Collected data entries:
'''
theorem pack_rs_error (h0 : placed .opcode p.opcode = .ok op) (h : placed .rs p.rs = .error e) :
    pack p = .error e := by
  rw [pack, h0, h]; rfl

theorem pack_rt_error (h0 : placed .opcode p.opcode = .ok op) (h1 : placed .rs p.rs = .ok rs)
    (h : placed .rt p.rt = .error e) : pack p = .error e := by
  rw [pack, h0, h1, h]; rfl

theorem pack_rd_error (h0 : placed .opcode p.opcode = .ok op) (h1 : placed .rs p.rs = .ok rs)
    (h2 : placed .rt p.rt = .ok rt) (h : placed .rd p.rd = .error e) : pack p = .error e := by
  rw [pack, h0, h1, h2, h]; rfl

theorem pack_shamt_error (h0 : placed .opcode p.opcode = .ok op) (h1 : placed .rs p.rs = .ok rs)
    (h2 : placed .rt p.rt = .ok rt) (h3 : placed .rd p.rd = .ok rd) (h : placed .shamt p.shamt = .error e) :
    pack p = .error e := by
  rw [pack, h0, h1, h2, h3, h]; rfl

theorem pack_funct_error (h0 : placed .opcode p.opcode = .ok op) (h1 : placed .rs p.rs = .ok rs)
    (h2 : placed .rt p.rt = .ok rt) (h3 : placed .rd p.rd = .ok rd) (h4 : placed .shamt p.shamt = .ok sh)
    (h : placed .funct p.funct = .error e) : pack p = .error e := by
  rw [pack, h0, h1, h2, h3, h4, h]; rfl

end FirstFailure

/-- Settles O49: the inputs before the refused one are placed, so the check reaches it. -/
theorem packRReportsFirstOverflow : Obligations.PackRReportsFirstOverflow := by
  refine ⟨fun rs rt rd sh fn => ⟨fun h => ?_, fun h1 h => ?_, fun h1 h2 h => ?_, fun h1 h2 h3 h => ?_,
    fun h1 h2 h3 h4 h => ?_⟩, fun op rs rt imm => ⟨fun h => ?_, fun h0 h => ?_, fun h0 h1 h => ?_⟩, fun op a h => ?_⟩
  · exact pack_rs_error rfl (placed_of_le h)
  · exact pack_rt_error rfl (placed_of_lt h1) (placed_of_le h)
  · exact pack_rd_error rfl (placed_of_lt h1) (placed_of_lt h2) (placed_of_le h)
  · exact pack_shamt_error rfl (placed_of_lt h1) (placed_of_lt h2) (placed_of_lt h3) (placed_of_le h)
  · exact pack_funct_error rfl (placed_of_lt h1) (placed_of_lt h2) (placed_of_lt h3) (placed_of_lt h4) (placed_of_le h)
  · exact pack_opcode_error (placed_of_le h)
  · exact pack_rs_error (placed_of_lt h0) (placed_of_le h)
  · exact pack_rt_error (placed_of_lt h0) (placed_of_lt h1) (placed_of_le h)
  · exact pack_opcode_error (placed_of_le h)

/-! ### `pack` and `unpack` (R141) -/

/-- A field widened to an input of `pack` is in range. -/
theorem toNat_setWidth_lt {n : Nat} (hn : n ≤ 32) (v : BitVec n) : (v.setWidth 32).toNat < 2 ^ n := by
  rw [BitVec.toNat_setWidth_of_le hn]
  exact v.isLt

/-- Settles O46: both ways through the R layout of the fields. -/
theorem packRUnpackRRoundTrip : Obligations.PackRUnpackRRoundTrip := by
  refine ⟨fun rs rt rd sh fn h1 h2 h3 h4 h5 => ⟨_, packR_ok h1 h2 h3 h4 h5, opcodeOf_wordR .., ?_⟩, fun w hw => ?_⟩
  · simp [unpackR]
  · have hp := packR_ok (toNat_setWidth_lt (by decide) (rsOf w)) (toNat_setWidth_lt (by decide) (rtOf w))
      (toNat_setWidth_lt (by decide) (rdOf w)) (toNat_setWidth_lt (by decide) (shamtOf w))
      (toNat_setWidth_lt (by decide) (functOf w))
    simpa [wordR_fields hw] using hp

/-- Settles O47: both ways through the I layout of the fields. -/
theorem packIUnpackIRoundTrip : Obligations.PackIUnpackIRoundTrip := by
  refine ⟨fun op rs rt imm h0 h1 h2 => ⟨_, packI_ok h0 h1 h2, ?_⟩, fun w => ?_⟩
  · simp [unpackI]
  · have hp := packI_ok (imm := immOf w) (toNat_setWidth_lt (by decide) (opcodeOf w))
      (toNat_setWidth_lt (by decide) (rsOf w)) (toNat_setWidth_lt (by decide) (rtOf w))
    simpa [wordI_fields] using hp

/-- The J layout is the opcode shifted to the top with the target below it (R94). -/
theorem wordJ_eq_or (op : Six) (tg : Target26) : wordJ op tg = op.setWidth 32 <<< 26 ||| tg.setWidth 32 := by
  rw [wordJ, BitVec.append_def, BitVec.shiftLeftZeroExtend_eq, BitVec.setWidth'_eq]

/-- Settles O48: through the J layout of the opcode and bits 27:2 of the address. -/
theorem packJRecoversAddressField : Obligations.PackJRecoversAddressField := by
  refine ⟨fun op a h0 => ⟨_, packJ_ok h0, ?_, ?_⟩, fun w => ?_⟩
  · simp [unpackJ]
  · simp only [unpackJ, targetOf_wordJ, BitVec.extractLsb'_toNat, Nat.shiftRight_eq_div_pow]
    omega
  · rw [← wordJ_eq_or, wordJ_fields]

/-! ### Bytes and the object stream (R140, R142, R143) -/

theorem emitWord_eq (w : Word) : emitWord w = [byteOf w 0, byteOf w 1, byteOf w 2, byteOf w 3] := rfl

/-- `load_word` as the number its bytes spell, least significant first (D6). -/
theorem toNat_loadWord (b0 b1 b2 b3 : Byte) :
    (loadWord b0 b1 b2 b3).toNat = b0.toNat + b1.toNat * 2 ^ 8 + b2.toNat * 2 ^ 16 + b3.toNat * 2 ^ 24 := by
  have h0 := b0.isLt
  have h1 := b1.isLt
  have h2 := b2.isLt
  have h3 := b3.isLt
  simp only [loadWord, wordOfBytes, natOfBytes, Config.objOrder, natOfBytesLE, BitVec.toNat_ofNat]
  omega

theorem toNat_byteOf (w : Word) (k : Nat) : (byteOf w k).toNat = w.toNat / 2 ^ (8 * k) % 2 ^ 8 := by
  rw [byteOf, BitVec.extractLsb'_toNat, Nat.shiftRight_eq_div_pow]

/-- Four bytes are emitted back from the word they load to. -/
theorem emitWord_loadWord (b0 b1 b2 b3 : Byte) : emitWord (loadWord b0 b1 b2 b3) = [b0, b1, b2, b3] := by
  have h0 := b0.isLt
  have h1 := b1.isLt
  have h2 := b2.isLt
  have h3 := b3.isLt
  simp only [emitWord_eq, List.cons.injEq, and_true, ← BitVec.toNat_inj, toNat_byteOf, toNat_loadWord]
  omega

/-- Settles O50: a word's bytes load back to it, and four bytes are emitted back from what they load to. -/
theorem emitWordLoadWordInverse : Obligations.EmitWordLoadWordInverse :=
  ⟨fun w => ⟨_, _, _, _, emitWord_eq w, loadWord_byteOf w, rfl, rfl, rfl, rfl⟩,
    fun b0 b1 b2 b3 => ⟨emitWord_loadWord b0 b1 b2 b3, toNat_loadWord b0 b1 b2 b3⟩⟩

@[simp] theorem emitWord_length (w : Word) : (emitWord w).length = 4 := rfl

theorem objectStream_cons (w : Word) (ws : List Word) : objectStream (w :: ws) = emitWord w ++ objectStream ws := rfl

theorem objectStream_length (ws : List Word) : (objectStream ws).length = 4 * ws.length := by
  induction ws with
  | nil => rfl
  | cons w ws ih => rw [objectStream_cons, List.length_append, emitWord_length, ih, List.length_cons]; omega

/-- The stream from a word's place on starts with the word's bytes. -/
theorem objectStream_drop {ws : List Word} {i : Nat} {w : Word} (h : ws[i]? = some w) :
    (objectStream ws).drop (4 * i) = emitWord w ++ objectStream (ws.drop (i + 1)) := by
  induction ws generalizing i with
  | nil => simp at h
  | cons v ws ih =>
    cases i with
    | zero =>
      obtain rfl : v = w := by simpa using h
      rfl
    | succ i =>
      have hd : (objectStream (v :: ws)).drop (4 * (i + 1)) = (objectStream ws).drop (4 * i) := by
        rw [objectStream_cons, Nat.mul_add_one, Nat.add_comm]
        exact List.drop_length_add_append (l₁ := emitWord v) (4 * i)
      rw [hd, ih (by simpa using h), List.drop_succ_cons]

/-- Settles O51 by induction on the words: the stream from word `i` on starts with its bytes. -/
theorem objectStreamIsFourBytesPerWord : Obligations.ObjectStreamIsFourBytesPerWord := by
  refine fun ws => ⟨objectStream_length ws, fun i w h => ?_⟩
  rw [objectStream_drop h, List.take_left' (emitWord_length w)]

/-! ### The two passes (R143, R197, R198, R200) -/

section Passes

variable {fe : FrontEnd} {c : Catalog} {labels out : LabelTable} {k : Nat} {cur : Word} {n m : Token}
  {args : List Token} {ns : List Node} {ws : List Word}

theorem pass1_label_ok : pass1 labels k cur (.label n :: ns) = .ok out ↔
    labels.lookup n = none ∧ pass1 (labels ++ [(n, cur)]) (k + 1) cur ns = .ok out := by
  rw [pass1]
  split <;> simp [*]

theorem pass1_directive_ok : pass1 labels k cur (.directive n args :: ns) = .ok out ↔
    directiveSupported n = true ∧ pass1 labels (k + 1) cur ns = .ok out := by
  rw [pass1]
  split <;> simp [*]

theorem pass1_instr : pass1 labels k cur (.instr m args :: ns) = pass1 labels (k + 1) (nextAddress cur) ns := rfl

theorem pass2_instr_ok : pass2 fe c labels k cur (.instr m args :: ns) = .ok ws ↔
    ∃ w us, encodeStatement fe c labels cur m args = .ok w ∧
      pass2 fe c labels (k + 1) (nextAddress cur) ns = .ok us ∧ ws = w :: us := by
  cases hw : encodeStatement fe c labels cur m args with
  | error e => simp [pass2, hw]
  | ok w => cases hu : pass2 fe c labels (k + 1) (nextAddress cur) ns <;> simp [pass2, hw, hu, eq_comm]

/-- A name that a lookup does not find is no name of the table. -/
theorem not_mem_names_of_lookup (h : labels.lookup n = none) : n ∉ labels.map Prod.fst := by
  intro hm
  obtain ⟨p, hp, rfl⟩ := List.mem_map.1 hm
  simpa using List.lookup_eq_none_iff.1 h p hp

/-- What pass 1 accepts declares no name twice and none that the table it starts from holds. -/
theorem pass1_names_nodup (h : pass1 labels k cur ns = .ok out) (hl : (labels.map Prod.fst).Nodup) :
    (labels.map Prod.fst ++ labelNames ns).Nodup := by
  induction ns generalizing labels k cur with
  | nil => simpa [labelNames] using hl
  | cons x ns ih =>
    cases x with
    | label n =>
      obtain ⟨hn, h⟩ := pass1_label_ok.1 h
      have hn' : ((labels ++ [(n, cur)]).map Prod.fst).Nodup := by
        rw [List.map_append]
        exact List.nodup_append_comm.2 (List.nodup_cons.2 ⟨not_mem_names_of_lookup hn, hl⟩)
      simpa [labelNames] using ih h hn'
    | directive n args => exact ih (pass1_directive_ok.1 h).2 hl
    | instr m args => exact ih h hl

/-- What pass 1 accepts holds supported directives alone. -/
theorem pass1_directives_supported (h : pass1 labels k cur ns = .ok out) (hd : .directive n args ∈ ns) :
    directiveSupported n = true := by
  induction ns generalizing labels k cur with
  | nil => cases hd
  | cons x ns ih =>
    cases x with
    | label l => exact ih (pass1_label_ok.1 h).2 (by simpa using hd)
    | directive d as =>
      obtain ⟨hs, h⟩ := pass1_directive_ok.1 h
      rcases List.mem_cons.1 hd with hd | hd
      · cases hd; exact hs
      · exact ih h hd
    | instr m as => exact ih (pass1_instr ▸ h) (by simpa using hd)

/-- Pass 2 answers one word per instruction statement. -/
theorem pass2_length (h : pass2 fe c labels k cur ns = .ok ws) : ws.length = instrCount ns := by
  induction ns generalizing k cur ws with
  | nil => cases h; rfl
  | cons x ns ih =>
    cases x with
    | label l => exact ih h
    | directive d as => exact ih h
    | instr m as =>
      obtain ⟨w, us, -, hu, rfl⟩ := pass2_instr_ok.1 h
      rw [List.length_cons, ih hu, instrCount]

end Passes

theorem assemble_ok {fe : FrontEnd} {c : Catalog} {base : Word} {t : Tree} {bs : List Byte} :
    assemble fe c base t = .ok bs ↔ ∃ labels ws, pass1 [] 0 base (flattenTree t) = .ok labels ∧
      pass2 fe c labels 0 base (flattenTree t) = .ok ws ∧ bs = objectStream ws := by
  cases h1 : pass1 [] 0 base (flattenTree t) with
  | error e => simp [assemble, assembleNodes, h1]
  | ok labels =>
    cases h2 : pass2 fe c labels 0 base (flattenTree t) <;> simp [assemble, assembleNodes, h1, h2, eq_comm]

/-- Settles O59: pass 1 refuses a repeated label and an unsupported directive, pass 2 gives a word per instruction
statement, and the stream has four bytes per word. -/
theorem assembledProgramIsComplete : Obligations.AssembledProgramIsComplete := by
  intro fe c base t bs h
  obtain ⟨labels, ws, h1, h2, rfl⟩ := assemble_ok.1 h
  refine ⟨by rw [objectStream_length, pass2_length h2], decide_eq_true ?_, fun n args => pass1_directives_supported h1⟩
  exact pass1_names_nodup h1 List.nodup_nil

end Sys2Proof.Machine

/-! The statements of 41_register_naming.md: which tokens resolve, to which index, and how the others fail. -/

namespace Sys2Proof.Machine

/-! ### `regindex`, branch by branch (R166) -/

theorem regindex_bare_le {t : Token} (h : isBareDecimal t = true) (hv : decimalValue t ≤ 31) :
    regindex t = .ok (BitVec.ofNat 5 (decimalValue t)) :=
  (if_pos h).trans (if_pos hv)

theorem regindex_bare_gt {t : Token} (h : isBareDecimal t = true) (hv : 31 < decimalValue t) :
    regindex t = .error (.invalidRegister t) :=
  (if_pos h).trans (if_neg (Nat.not_le.2 hv))

/-- A token fails as a literal above 31, or, matching no rule, under the one other name (R165). -/
theorem regindex_error_cases {t : Token} {e : AsmCondition} (h : regindex t = .error e) :
    (isBareDecimal t = true ∧ 31 < decimalValue t ∧ e = .invalidRegister t) ∨ e = .malformedMnemonic t := by
  unfold regindex at h
  split_ifs at h with hb hv
  · cases h; exact .inl ⟨hb, Nat.lt_of_not_le hv, rfl⟩
  · right
    split at h
    · split at h <;> cases h
      rfl
    · cases h; rfl

theorem regindex_dollar {x : Token} {i : Idx5} :
    regindex ('$' :: x) = .ok i ↔ ∃ n, nameIndex x = some n ∧ BitVec.ofNat 5 n = i := by
  have hbare : ¬ isBareDecimal ('$' :: x) = true := by simp [isBareDecimal, isDigit]
  rw [regindex, if_neg hbare]
  cases nameIndex x <;> simp

/-- Settles O53, from both branches on a token of digits alone and the cases in which a token fails. -/
theorem registerTokenConditions : Obligations.RegisterTokenConditions := by
  refine ⟨fun t hb hv => ⟨_, regindex_bare_le hb hv, ?_⟩, fun t => ⟨fun h => ?_, fun ⟨hb, hv⟩ => regindex_bare_gt hb hv⟩,
    fun t e h => (regindex_error_cases h).imp_left fun ⟨_, _, he⟩ => he⟩
  · rw [BitVec.toNat_ofNat, Nat.mod_eq_of_lt (by omega)]
  · obtain ⟨hb, hv, -⟩ | he := regindex_error_cases h
    · exact ⟨hb, hv⟩
    · cases he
'''
## Your instructions
From the first line above through the line that contains "h3) (placed_of_le h)", quote each line exactly. Output nothing more.

## Exercise output
theorem pack_rs_error (h0 : placed .opcode p.opcode = .ok op) (h : placed .rs p.rs = .error e) :
    pack p = .error e := by
  rw [pack, h0, h]; rfl

theorem pack_rt_error (h0 : placed .opcode p.opcode = .ok op) (h1 : placed .rs p.rs = .ok rs)
    (h : placed .rt p.rt = .error e) : pack p = .error e := by
  rw [pack, h0, h1, h]; rfl

theorem pack_rd_error (h0 : placed .opcode p.opcode = .ok op) (h1 : placed .rs p.rs = .ok rs)
    (h2 : placed .rt p.rt = .ok rt) (h : placed .rd p.rd = .error e) : pack p = .error e := by
  rw [pack, h0, h1, h2, h]; rfl

theorem pack_shamt_error (h0 : placed .opcode p.opcode = .ok op) (h1 : placed .rs p.rs = .ok rs)
    (h2 : placed .rt p.rt = .ok rt) (h3 : placed .rd p.rd = .ok rd) (h : placed .shamt p.shamt = .error e) :
    pack p = .error e := by
  rw [pack, h0, h1, h2, h3, h]; rfl

theorem pack_funct_error (h0 : placed .opcode p.opcode = .ok op) (h1 : placed .rs p.rs = .ok rs)
    (h2 : placed .rt p.rt = .ok rt) (h3 : placed .rd p.rd = .ok rd) (h4 : placed .shamt p.shamt = .ok sh)
    (h : placed .funct p.funct = .error e) : pack p = .error e := by
  rw [pack, h0, h1, h2, h3, h4, h]; rfl

end FirstFailure

/-- Settles O49: the inputs before the refused one are placed, so the check reaches it. -/
theorem packRReportsFirstOverflow : Obligations.PackRReportsFirstOverflow := by
  refine ⟨fun rs rt rd sh fn => ⟨fun h => ?_, fun h1 h => ?_, fun h1 h2 h => ?_, fun h1 h2 h3 h => ?_,
    fun h1 h2 h3 h4 h => ?_⟩, fun op rs rt imm => ⟨fun h => ?_, fun h0 h => ?_, fun h0 h1 h => ?_⟩, fun op a h => ?_⟩
  · exact pack_rs_error rfl (placed_of_le h)
  · exact pack_rt_error rfl (placed_of_lt h1) (placed_of_le h)
  · exact pack_rd_error rfl (placed_of_lt h1) (placed_of_lt h2) (placed_of_le h)
  · exact pack_shamt_error rfl (placed_of_lt h1) (placed_of_lt h2) (placed_of_lt h3) (placed_of_le h)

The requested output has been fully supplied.